## Task prompt
Within the material below, transcribe exactly the lines from the one holding "case pc => exact" through the one holding "(R39, R40) -/", keeping both ends and skipping the rest.

·····

/-- Settles O21: the call is a push of pc and a write of pc; with 16 slots occupied the push overflows. -/
theorem callPushesTheAdvancedPc : Obligations.CallPushesTheAdvancedPc := by
  intro s nnn
  refine ⟨decodeOfEncodeGivesBack (.call nnn) rfl, fun hfree => ?_, fun hfull => ?_⟩
  · have hexec := exec_call_of_free nnn hfree
    exact ⟨_, hexec, absolute_toNat nnn, rfl, getElem_setSlot (s.setSP (s.SP + 1)) _ s.pc,
      ((exec_eq_next _ s _).mp hexec).keeps⟩
  · have hne : s.SP ≠ 0xFF := by bv_omega
    refine (exec_eq_fault (.call nnn) s _).mpr ⟨?_, rfl⟩
    rw [stackDepthOf, if_neg hne, hfull]

/-- Settles O22: the return reads the slot that the call wrote and lowers the SP that the call raised. -/
theorem callThenReturnComesBack : Obligations.CallThenReturnComesBack := by
  intro s nnn hfree
  have hlt := succ_SP_toNat_lt hfree
  have hcall := exec_call_of_free nnn hfree
  have hslots := getElem_setSlot (s.setSP (s.SP + 1)) ⟨(s.SP + 1).toNat, hlt⟩ s.pc
  refine ⟨_, _, hcall, exec_ret_of_occupied hlt, (hslots ⟨_, hlt⟩).trans (if_pos rfl), ?_, hslots⟩
  intro p hp
  cases p
  case stack => exact absurd (List.mem_singleton_self _) hp
  case pc => exact (hslots ⟨_, hlt⟩).trans (if_pos rfl)
  case SP => exact lowered_SP_succ (hfree.imp_right (by omega))
  case V | mem => exact fun _ => rfl
  all_goals rfl

/-! ### The occupied slots as a list, the last push first (R39, R40) -/

/-- The addresses in the occupied slots, the top slot's first. -/
def occupied (s : State) : List Word := (s.stack.toList.take (stackDepthOf s.SP)).reverse

theorem occupied_of_empty {s : State} (h : s.SP = 0xFF) : occupied s = [] := by
  simp [occupied, h, stackDepthOf]

theorem stackDepthOf_le {s : State} (hs : s.legalSP) : stackDepthOf s.SP ≤ 16 := by
  unfold stackDepthOf
  split
  · omega
  · next h => exact hs.resolve_left h

theorem occupied_length {s : State} (hs : s.legalSP) : (occupied s).length = stackDepthOf s.SP := by
  have := stackDepthOf_le hs
  simp [occupied, this]

/-- A push with a slot free puts its address on top of the occupied slots. -/
theorem push_of_free {s : State} (hs : s.legalSP) (a : Word) (h : (occupied s).length < 16) :
    ∃ t, push s a = .next t ∧ t.legalSP ∧ t.pc = s.pc ∧ occupied t = a :: occupied s := by
  rw [occupied_length hs] at h
  have hd := stackDepthOf_legal hs
  rcases push_cases s a with ⟨hlt, e⟩ | ⟨hge, -⟩
  · have hdepth : stackDepthOf (s.SP + 1) = stackDepthOf s.SP + 1 := by
      rw [stackDepthOf, if_neg (by bv_omega), hd]
    refine ⟨_, e, .inr (show (s.SP + 1).toNat < 16 by omega), rfl, ?_⟩
    show ((s.stack.set _ a).toList.take (stackDepthOf (s.SP + 1))).reverse = _
    rw [hdepth, Vector.toList_set, List.take_succ_eq_append_getElem (by simpa using h), List.reverse_append]
    simp [occupied, List.take_set_of_le]
  · omega

theorem push_of_full {s : State} (hs : s.legalSP) (a : Word) (h : (occupied s).length = 16) :
    push s a = .fault (.stackOverflow a (s.pc - 2)) :=
  (push_eq_fault s a _).mpr ⟨by rw [← occupied_length hs, h], rfl⟩

/-- A pop answers the address on top of the occupied slots and leaves the others. -/
theorem pop_of_occupied {s : State} (hs : s.legalSP) {a : Word} {rest : List Word} (h : occupied s = a :: rest) :
    ∃ t, pop s = .next (a, t) ∧ t.legalSP ∧ occupied t = rest := by
  have hne : s.SP ≠ 0xFF := fun e => by simp [occupied_of_empty e] at h
  rcases pop_cases s with ⟨he, -⟩ | ⟨-, hlt, e⟩ | ⟨-, hge, -⟩
  · exact absurd he hne
  · have hsp : occupied s = s.stack[s.SP.toNat] :: (s.stack.toList.take s.SP.toNat).reverse := by
      rw [occupied, stackDepthOf, if_neg hne, List.take_succ_eq_append_getElem (by simpa using hlt)]
      simp
    obtain ⟨rfl, rfl⟩ := List.cons.inj (hsp.symm.trans h)
    refine ⟨_, e, lowered_SP_legal hlt, ?_⟩
    show (s.stack.toList.take (stackDepthOf (if s.SP = 0 then 0xFF else s.SP - 1))).reverse = _
    rw [stackDepthOf_legal (lowered_SP_legal hlt), succ_lowered_SP]
  · exact absurd (hs.resolve_left hne) (by show ¬_ < 16; omega)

·····

## Worked solution
  case pc => exact (hslots ⟨_, hlt⟩).trans (if_pos rfl)
  case SP => exact lowered_SP_succ (hfree.imp_right (by omega))
  case V | mem => exact fun _ => rfl
  all_goals rfl

/-! ### The occupied slots as a list, the last push first (R39, R40) -/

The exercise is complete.